Recorded data section start

/-- For each of 42 commands: it answers a next state on every state, and from the one to the other nothing changes
  but the parts of the state that its clause lists: the fields of State it works on, and of the register file only
  the windows listed and, where evts is listed, event groups. In particular every byte of memory, every flipped
  bit, every register of another window, every other unit's state, the fuses, the clock and the queue stay, unless
  listed. -/
def Obligations.SignalFieldAndSensorCommandsFrame : Prop :=
  (∀ (ch : Fin 32) (s : State), ∃ t : State, exec (.channelDue ch) s = .next t ∧ ChangesOnly [.regs, .hostMsixPba,
    .tpin, .rfx, .afe, .out, .win 10, .win 21, .win 22, .evts] s t) ∧
  (∀ (ch : Fin 32) (s : State), ∃ t : State, exec (.settlingExpiry ch) s = .next t ∧ ChangesOnly [.regs,
    .hostMsixPba, .tpin, .rfx, .afe, .out, .win 10, .win 21, .win 22, .evts] s t) ∧
  (∀ (die : Fin 2) (adc : Fin 2) (code : BitVec 24) (aref : Nat) (comply : Bool) (s : State), ∃ t : State, exec
    (.precisionResult die adc code aref comply) s = .next t ∧ ChangesOnly [.regs, .hostMsixPba, .dies, .trav,
    .tpin, .rfx, .afe, .sig, .msr, .out, .win 10, .win 21, .win 22, .evts] s t) ∧
  (∀ (die : Fin 2) (path : Fin 4) (hi : BitVec 16) (lo : BitVec 16) (s : State), ∃ t : State, exec (.fastSample die
    path hi lo) s = .next t ∧ ChangesOnly [.regs, .hostMsixPba, .dies, .afe, .out, .win 21, .win 22, .evts] s t) ∧
  (∀ (die : Fin 2) (path : Fin 4) (s : State), ∃ t : State, exec (.periodicChargeReset die path) s = .next t ∧
    ChangesOnly [.regs, .hostMsixPba, .afe, .out, .win 21, .win 22, .evts] s t) ∧
  (∀ (die : Fin 2) (path : Fin 4) (s : State), ∃ t : State, exec (.thresholdChargeReset die path) s = .next t ∧
    ChangesOnly [.regs, .hostMsixPba, .afe, .out, .win 21, .win 22, .evts] s t) ∧
  (∀ (die : Fin 2) (mask : BitVec 4) (s : State), ∃ t : State, exec (.qreset die mask) s = .next t ∧ ChangesOnly
    [.regs, .hostMsixPba, .afe, .out, .win 21, .win 22, .evts] s t) ∧
  (∀ (die : Fin 2) (path : Fin 4) (s : State), ∃ t : State, exec (.chargeResetEnd die path) s = .next t ∧
    ChangesOnly [.afe] s t) ∧
  (∀ (die : Fin 2) (mask : BitVec 4) (s : State), ∃ t : State, exec (.sweep die mask) s = .next t ∧ ChangesOnly
    [.regs, .afe, .win 21, .win 22] s t) ∧
  (∀ (die : Fin 2) (z : Nat × Nat) (v : Nat × Nat) (ovr : Bool) (s : State), ∃ t : State, exec (.dwellEnd die z v
    ovr) s = .next t ∧ ChangesOnly [.regs, .hostMsixPba, .trav, .afe, .sig, .msr, .out, .win 21, .win 22, .evts] s
    t) ∧
  (∀ (ch : Fin 32) (s : State), ∃ t : State, exec (.cableResetEnd ch) s = .next t ∧ ChangesOnly [.regs,
    .hostMsixPba, .tpin, .rfx, .afe, .out, .win 10, .win 21, .win 22, .evts] s t) ∧
  (∀ (ch : Fin 32) (s : State), ∃ t : State, exec (.stepPulseEnd ch) s = .next t ∧ ChangesOnly [.regs,
    .hostMsixPba, .tpin, .rfx, .afe, .out, .win 10, .win 21, .win 22, .evts] s t) ∧
  (∀ (die : Fin 2) (adc : Fin 2) (res : CalReading) (s : State), ∃ t : State, exec (.calibration die adc res) s =
    .next t ∧ ChangesOnly [.regs, .hostMsixPba, .tpin, .rfx, .afe, .out, .win 10, .win 21, .win 22, .evts] s t) ∧
  (∀ (die : Fin 2) (s : State), ∃ t : State, exec (.cal die) s = .next t ∧ ChangesOnly [.afe] s t) ∧
  (∀ (station : Fin 96) (s : State), ∃ t : State, exec (.portInput station) s = .next t ∧ ChangesOnly [.regs,
    .hostMsixPba, .sig, .out, .win 18, .evts] s t) ∧
  (∀ (station : Fin 96) (s : State), ∃ t : State, exec (.stationVisit station) s = .next t ∧ ChangesOnly [.regs,
    .mem, .memErr, .hostMsixPba, .trav, .tally, .sig, .msr, .out, .win 0, .win 6, .win 18, .evts] s t) ∧
  (∀ (station : Fin 96) (slot : Fin 4) (s : State), ∃ t : State, exec (.rateGate station slot) s = .next t ∧
    ChangesOnly [.regs, .mem, .memErr, .hostMsixPba, .trav, .tally, .sig, .msr, .out, .win 0, .win 6, .win 18,
    .evts] s t) ∧
  (∀ (s : State), ∃ t : State, exec .tickClose s = .next t ∧ ChangesOnly [.regs, .mem, .memErr, .freeCount,
    .hostMsixPba, .hostDma, .trav, .sig, .msr, .out, .win 3, .win 6, .win 19, .evts] s t) ∧
  (∀ (s : State), ∃ t : State, exec .classResultArrival s = .next t ∧ ChangesOnly [.regs, .msr, .win 19] s t) ∧
  (∀ (group : Fin 4) (s : State), ∃ t : State, exec (.lossGroupEmit group) s = .next t ∧ ChangesOnly [.regs, .trav,
    .sig, .msr, .win 19] s t) ∧
  (∀ (s : State), ∃ t : State, exec .close s = .next t ∧ ChangesOnly [.msr] s t) ∧
  (∀ (s : State), ∃ t : State, exec .totClr s = .next t ∧ ChangesOnly [.regs, .win 19] s t) ∧
  (∀ (s : State), ∃ t : State, exec .lossClr s = .next t ∧ ChangesOnly [.regs, .win 19] s t) ∧
  (∀ (loop : Fin 64) (s : State), ∃ t : State, exec (.loopSample loop) s = .next t ∧ ChangesOnly [.regs,
    .hostMsixPba, .trav, .sig, .msr, .loops, .pair, .sinks, .out, .win 20, .win 31, .evts] s t) ∧
  (∀ (ch : Fin 48) (level : Bool) (held : Nat) (s : State), ∃ t : State, exec (.debouncedChange ch level held) s =
    .next t ∧ ChangesOnly [.regs, .dies, .win 23, .win 24] s t) ∧
  (∀ (ch : Fin 48) (s : State), ∃ t : State, exec (.inputRepeat ch) s = .next t ∧ ChangesOnly [.regs, .dies, .win
    23, .win 24] s t) ∧
  (∀ (ch : Fin 48) (current : Nat) (s : State), ∃ t : State, exec (.wireBreak ch current) s = .next t ∧ ChangesOnly
    [.regs, .hostMsixPba, .dies, .out, .win 23, .win 24, .evts] s t) ∧
  (∀ (ch : Fin 48) (s : State), ∃ t : State, exec (.overCurrent ch) s = .next t ∧ ChangesOnly [.regs, .hostMsixPba,
    .dies, .out, .win 23, .win 24, .evts] s t) ∧
  (∀ (ch : Fin 48) (s : State), ∃ t : State, exec (.switchThermalShutdown ch) s = .next t ∧ ChangesOnly [.regs,
    .hostMsixPba, .dies, .out, .win 23, .win 24, .evts] s t) ∧
  (∀ (ch : Fin 48) (s : State), ∃ t : State, exec (.thermalRetry ch) s = .next t ∧ ChangesOnly [.regs, .dies, .win
    23, .win 24] s t) ∧
  (∀ (ch : Fin 48) (current : Nat) (s : State), ∃ t : State, exec (.openLoad ch current) s = .next t ∧ ChangesOnly
    [.regs, .hostMsixPba, .out, .win 23, .win 24, .evts] s t) ∧
  (∀ (ch : Fin 48) (s : State), ∃ t : State, exec (.shortVs ch) s = .next t ∧ ChangesOnly [.regs, .hostMsixPba,
    .dies, .out, .win 23, .win 24, .evts] s t) ∧
  (∀ (bank : Fin 6) (volt : Nat) (s : State), ∃ t : State, exec (.underVoltage bank volt) s = .next t ∧ ChangesOnly
    [.regs, .hostMsixPba, .dies, .out, .win 23, .win 24, .evts] s t) ∧
  (∀ (bank : Fin 6) (volt : Nat) (s : State), ∃ t : State, exec (.bankRestore bank volt) s = .next t ∧ ChangesOnly
    [.regs, .hostMsixPba, .dies, .out, .win 23, .win 24, .evts] s t) ∧
  (∀ (bank : Fin 6) (volt : Nat) (s : State), ∃ t : State, exec (.bankWarn bank volt) s = .next t ∧ ChangesOnly
    [.regs, .hostMsixPba, .out, .win 23, .win 24, .evts] s t) ∧
  (∀ (ch : Fin 48) (s : State), ∃ t : State, exec (.timeProportioningPeriod ch) s = .next t ∧ ChangesOnly [.fio] s
    t) ∧
  (∀ (die : Fin 2) (cause : Fin 6) (value : Word) (s : State), ∃ t : State, exec (.faultClear die cause value) s =
    .next t ∧ ChangesOnly [.regs, .hostMsixPba, .dies, .out, .win 23, .win 24, .evts] s t) ∧
  (∀ (aout : Fin 8) (rb : Nat) (s : State), ∃ t : State, exec (.openWire aout rb) s = .next t ∧ ChangesOnly [.regs,
    .hostMsixPba, .out, .win 23, .win 24, .evts] s t) ∧
  (∀ (aout : Fin 8) (rb : Nat) (s : State), ∃ t : State, exec (.overload aout rb) s = .next t ∧ ChangesOnly [.regs,
    .hostMsixPba, .out, .win 23, .win 24, .evts] s t) ∧
  (∀ (die : Fin 2) (s : State), ∃ t : State, exec (.fieldDieSupplyLoss die) s = .next t ∧ ChangesOnly [.regs,
    .dies, .win 23, .win 24] s t) ∧
  (∀ (ch : Fin 48) (current : Nat) (s : State), ∃ t : State, exec (.wireIntact ch current) s = .next t ∧
    ChangesOnly [.regs, .win 23, .win 24] s t) ∧
  (∀ (die : Fin 2) (good : Bool) (s : State), ∃ t : State, exec (.refOkChange die good) s = .next t ∧ ChangesOnly
    [.regs, .hostMsixPba, .out, .win 21, .win 22, .evts] s t)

Recorded data section end

Print exactly the lines of the listing above starting at the line containing "but the parts" and ending at the line containing "(∀ (die : Fin 2) (adc : Fin 2) (code", both included.

◆ Task output ◆
  but the parts of the state that its clause lists: the fields of State it works on, and of the register file only
  the windows listed and, where evts is listed, event groups. In particular every byte of memory, every flipped
  bit, every register of another window, every other unit's state, the fuses, the clock and the queue stay, unless
  listed. -/
def Obligations.SignalFieldAndSensorCommandsFrame : Prop :=
  (∀ (ch : Fin 32) (s : State), ∃ t : State, exec (.channelDue ch) s = .next t ∧ ChangesOnly [.regs, .hostMsixPba,
    .tpin, .rfx, .afe, .out, .win 10, .win 21, .win 22, .evts] s t) ∧
  (∀ (ch : Fin 32) (s : State), ∃ t : State, exec (.settlingExpiry ch) s = .next t ∧ ChangesOnly [.regs,
    .hostMsixPba, .tpin, .rfx, .afe, .out, .win 10, .win 21, .win 22, .evts] s t) ∧
  (∀ (die : Fin 2) (adc : Fin 2) (code : BitVec 24) (aref : Nat) (comply : Bool) (s : State), ∃ t : State, exec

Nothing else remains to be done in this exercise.